__WHAT THIS TASK INVOLVES__.
Pick every line from the data that holds the word "attemptExpires".

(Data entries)
################

-- ==== Sys2Proof/Laws/CalmRelease.lean ====
section
/-! SUPPORT. Releases, line loss and recovery are calm. -/

namespace Sys2Proof.Machine

variable {s z : State}

theorem openFlight_eq {fl : Flight} (h : openFlight s = some fl) : s.line.flight = some fl := by
  unfold openFlight at h
  split at h
  · split at h
    · cases h
    · cases h; assumption
  · cases h

@[simp] theorem completeRelease_calm (h : Calm s z) : Calm (completeRelease s) z := by
  unfold completeRelease
  with_reducible repeat' first
    | exact h | apply modRelease_calm | apply answer_calm | apply emit_calm | apply enumTrigger_calm | dsimp only
    | (simp; done) | split

@[simp] theorem abandonRecovery_calm (h : Calm s z) : Calm (abandonRecovery s) z := by
  unfold abandonRecovery
  with_reducible repeat' first
    | exact h | apply modRec_calm | apply abandonReads_calm | refine foldl_calm (fun _ _ => ?_) _ ?_
    | exact Calm.refl _ | split

@[simp] theorem releaseRequest_calm (p : Pos) (h : Calm s z) : Calm (releaseRequest p s) z := by
  unfold releaseRequest
  with_reducible repeat' first
    | exact h | apply abandonRecovery_calm | apply modRelease_calm | apply emit_calm | apply completeRelease_calm
    | (simp; done) | split

@[simp] theorem releaseWalk_calm (h : Calm s z) : Calm (releaseWalk s) z := by
  unfold releaseWalk
  with_reducible repeat' first
    | exact h | apply completeRelease_calm | apply emit_calm | apply modRelease_calm | apply makeOffer_calm
    | dsimp only | (simp; done) | split

@[simp] theorem releaseEnd_calm (q : Pos) (h : Calm s z) : Calm (releaseEnd q s) z := by
  unfold releaseEnd
  with_reducible repeat' first
    | exact h | apply emit_calm | (simp; done) | split

@[simp] theorem markDiscard_calm (q : Pos) (h : Calm s z) : Calm (markDiscard q s) z := by
  unfold markDiscard
  split
  · rename_i fl hf
    split
    · refine Calm.trans ?_ h
      refine ⟨by constructor <;> intros <;> rfl, fun w => ⟨w.1, w.2, w.3, w.4, w.5, w.6, w.7, w.8⟩, fun w => ⟨w.1, w.2⟩,
        fun _ => id, fun x hx => ⟨true, ?_⟩, id, fun _ e => by simp at e⟩
      rw [openFlight_eq hf] at hx
      cases hx; rfl
    · exact h
  · exact h

@[simp] theorem resetPosition_calm (q : Pos) (h : Calm s z) : Calm (resetPosition q s) z := by
  unfold resetPosition
  with_reducible repeat' first
    | exact h | apply emitAll_calm | apply endPass_calm | apply resetBinding_calm | apply resetDelivery_calm
    | apply syncRefresh_calm | apply releaseWalk_calm | apply markDiscard_calm | apply setUnheard_calm
    | apply modRelease_calm | apply withdrawWhere_calm | apply modStream_calm | apply modRec_calm | (simp; done)

@[simp] theorem askRelease_calm (p : Pos) (h : Calm s z) : Calm (askRelease p s) z := by
  unfold askRelease
  with_reducible repeat' first
    | exact h | apply answer_calm | apply emit_calm | apply releaseRequest_calm | apply holdHead_calm
    | apply modRelease_calm | (simp; done) | split

@[simp] theorem goLost_calm (p : Pos) (h : Calm s z) : Calm (goLost p s) z := by
  unfold goLost
  with_reducible repeat' first
    | exact h | apply modRec_calm | apply emitAll_calm | apply syncRefresh_calm | apply freeFetching_calm
    | apply recordFault_calm | apply endPass_calm | apply ccWithdraw_calm | apply abandonReads_calm | dsimp only
    | (simp; done)

@[simp] theorem silence_calm (p : Pos) (h : Calm s z) : Calm (silence p s) z := by
  unfold silence
  with_reducible repeat' first
    | exact h | apply goLost_calm | apply modRec_calm | apply abandonReads_calm | split

@[simp] theorem attemptExpires_calm (p : Pos) (h : Calm s z) : Calm (attemptExpires p s) z := by
  unfold attemptExpires
  with_reducible repeat' first
    | exact h | apply modRec_calm | apply makeOffer_calm | dsimp only | split

@[simp] theorem recoveryAssignEnd_calm (p : Pos) (out : LineOutcome) (h : Calm s z) :
    Calm (recoveryAssignEnd p out s) z := by
  unfold recoveryAssignEnd
  with_reducible repeat' first
    | exact h | apply startIdent_calm | apply ccOffer_calm | apply makeOffer_calm | split

@[simp] theorem recoveryGetEnd_calm (p : Pos) (out : LineOutcome) (h : Calm s z) : Calm (recoveryGetEnd p out s) z := by
  unfold recoveryGetEnd
  with_reducible repeat' first
    | exact h | apply modRec_calm | apply startIdent_calm | split

@[simp] theorem judgeRecovery_calm (p : Pos) (v : IdentVerdict) (before : Option Identity) (h : Calm s z) :
    Calm (judgeRecovery p v before s) z := by
  unfold judgeRecovery
  with_reducible repeat' first
    | exact h | apply emit_calm | apply enterExercising_calm | apply modRec_calm | apply releaseRequest_calm
    | (simp; done) | split

@[simp] theorem identVerdict_calm (p : Pos) (v : IdentVerdict) (before : Option Identity) (h : Calm s z) :
    Calm (identVerdict p v before s) z := by
  unfold identVerdict
  with_reducible repeat' first
    | exact h | apply identified_calm | apply enterDescribing_calm | apply reject_calm | apply judgeRecovery_calm
    | split

end Sys2Proof.Machine
end

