/-! ### advance -/

@[simp] theorem advance_pending (d : Nat) : (advance d s).pending = s.pending := rfl
@[simp] theorem advance_notices (d : Nat) : (advance d s).notices = s.notices := rfl
@[simp] theorem advance_freeCount (d : Nat) : (advance d s).freeCount = s.freeCount := rfl
@[simp] theorem advance_decoder (d : Nat) : (advance d s).decoder = s.decoder := rfl
@[simp] theorem advance_settings (d : Nat) : (advance d s).settings = s.settings := rfl
@[simp] theorem advance_line (d : Nat) : (advance d s).line = s.line := rfl
@[simp] theorem advance_binding (d : Nat) : (advance d s).binding = s.binding := rfl
@[simp] theorem advance_delivery (d : Nat) : (advance d s).delivery = s.delivery := rfl
@[simp] theorem advance_policy (d : Nat) : (advance d s).policy = s.policy := rfl
@[simp] theorem advance_direct (d : Nat) : (advance d s).direct = s.direct := rfl
@[simp] theorem advance_check (d : Nat) : (advance d s).check = s.check := rfl
@[simp] theorem advance_service (d : Nat) : (advance d s).service = s.service := rfl
@[simp] theorem advance_sequence (d : Nat) : (advance d s).sequence = s.sequence := rfl
@[simp] theorem advance_memory (d : Nat) : (advance d s).memory = s.memory := rfl
@[simp] theorem advance_management (d : Nat) : (advance d s).management = s.management := rfl
@[simp] theorem advance_port (d : Nat) : (advance d s).port = s.port := rfl
@[simp] theorem advanceTo_pending (t : Time) : (advanceTo t s).pending = s.pending := rfl
@[simp] theorem advanceTo_notices (t : Time) : (advanceTo t s).notices = s.notices := rfl
@[simp] theorem advanceTo_freeCount (t : Time) : (advanceTo t s).freeCount = s.freeCount := rfl
@[simp] theorem advanceTo_decoder (t : Time) : (advanceTo t s).decoder = s.decoder := rfl
@[simp] theorem advanceTo_settings (t : Time) : (advanceTo t s).settings = s.settings := rfl
@[simp] theorem advanceTo_line (t : Time) : (advanceTo t s).line = s.line := rfl
@[simp] theorem advanceTo_binding (t : Time) : (advanceTo t s).binding = s.binding := rfl
@[simp] theorem advanceTo_delivery (t : Time) : (advanceTo t s).delivery = s.delivery := rfl
@[simp] theorem advanceTo_policy (t : Time) : (advanceTo t s).policy = s.policy := rfl
@[simp] theorem advanceTo_direct (t : Time) : (advanceTo t s).direct = s.direct := rfl
@[simp] theorem advanceTo_check (t : Time) : (advanceTo t s).check = s.check := rfl
@[simp] theorem advanceTo_service (t : Time) : (advanceTo t s).service = s.service := rfl
@[simp] theorem advanceTo_sequence (t : Time) : (advanceTo t s).sequence = s.sequence := rfl
@[simp] theorem advanceTo_memory (t : Time) : (advanceTo t s).memory = s.memory := rfl
@[simp] theorem advanceTo_management (t : Time) : (advanceTo t s).management = s.management := rfl
@[simp] theorem advanceTo_port (t : Time) : (advanceTo t s).port = s.port := rfl
@[simp] theorem advance_now (d : Nat) : (advance d s).now = s.now + d := rfl
theorem advanceTo_now (t : Time) : (advanceTo t s).now = max s.now t := by
  have h : ∀ a b : Nat, a + (b - a) = max a b := by omega
  exact h _ _

end Sys2Proof.Machine
end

################

__RESULT FOR THIS TASK__.
@[simp] theorem attemptExpires_calm (p : Pos) (h : Calm s z) : Calm (attemptExpires p s) z := by
  unfold attemptExpires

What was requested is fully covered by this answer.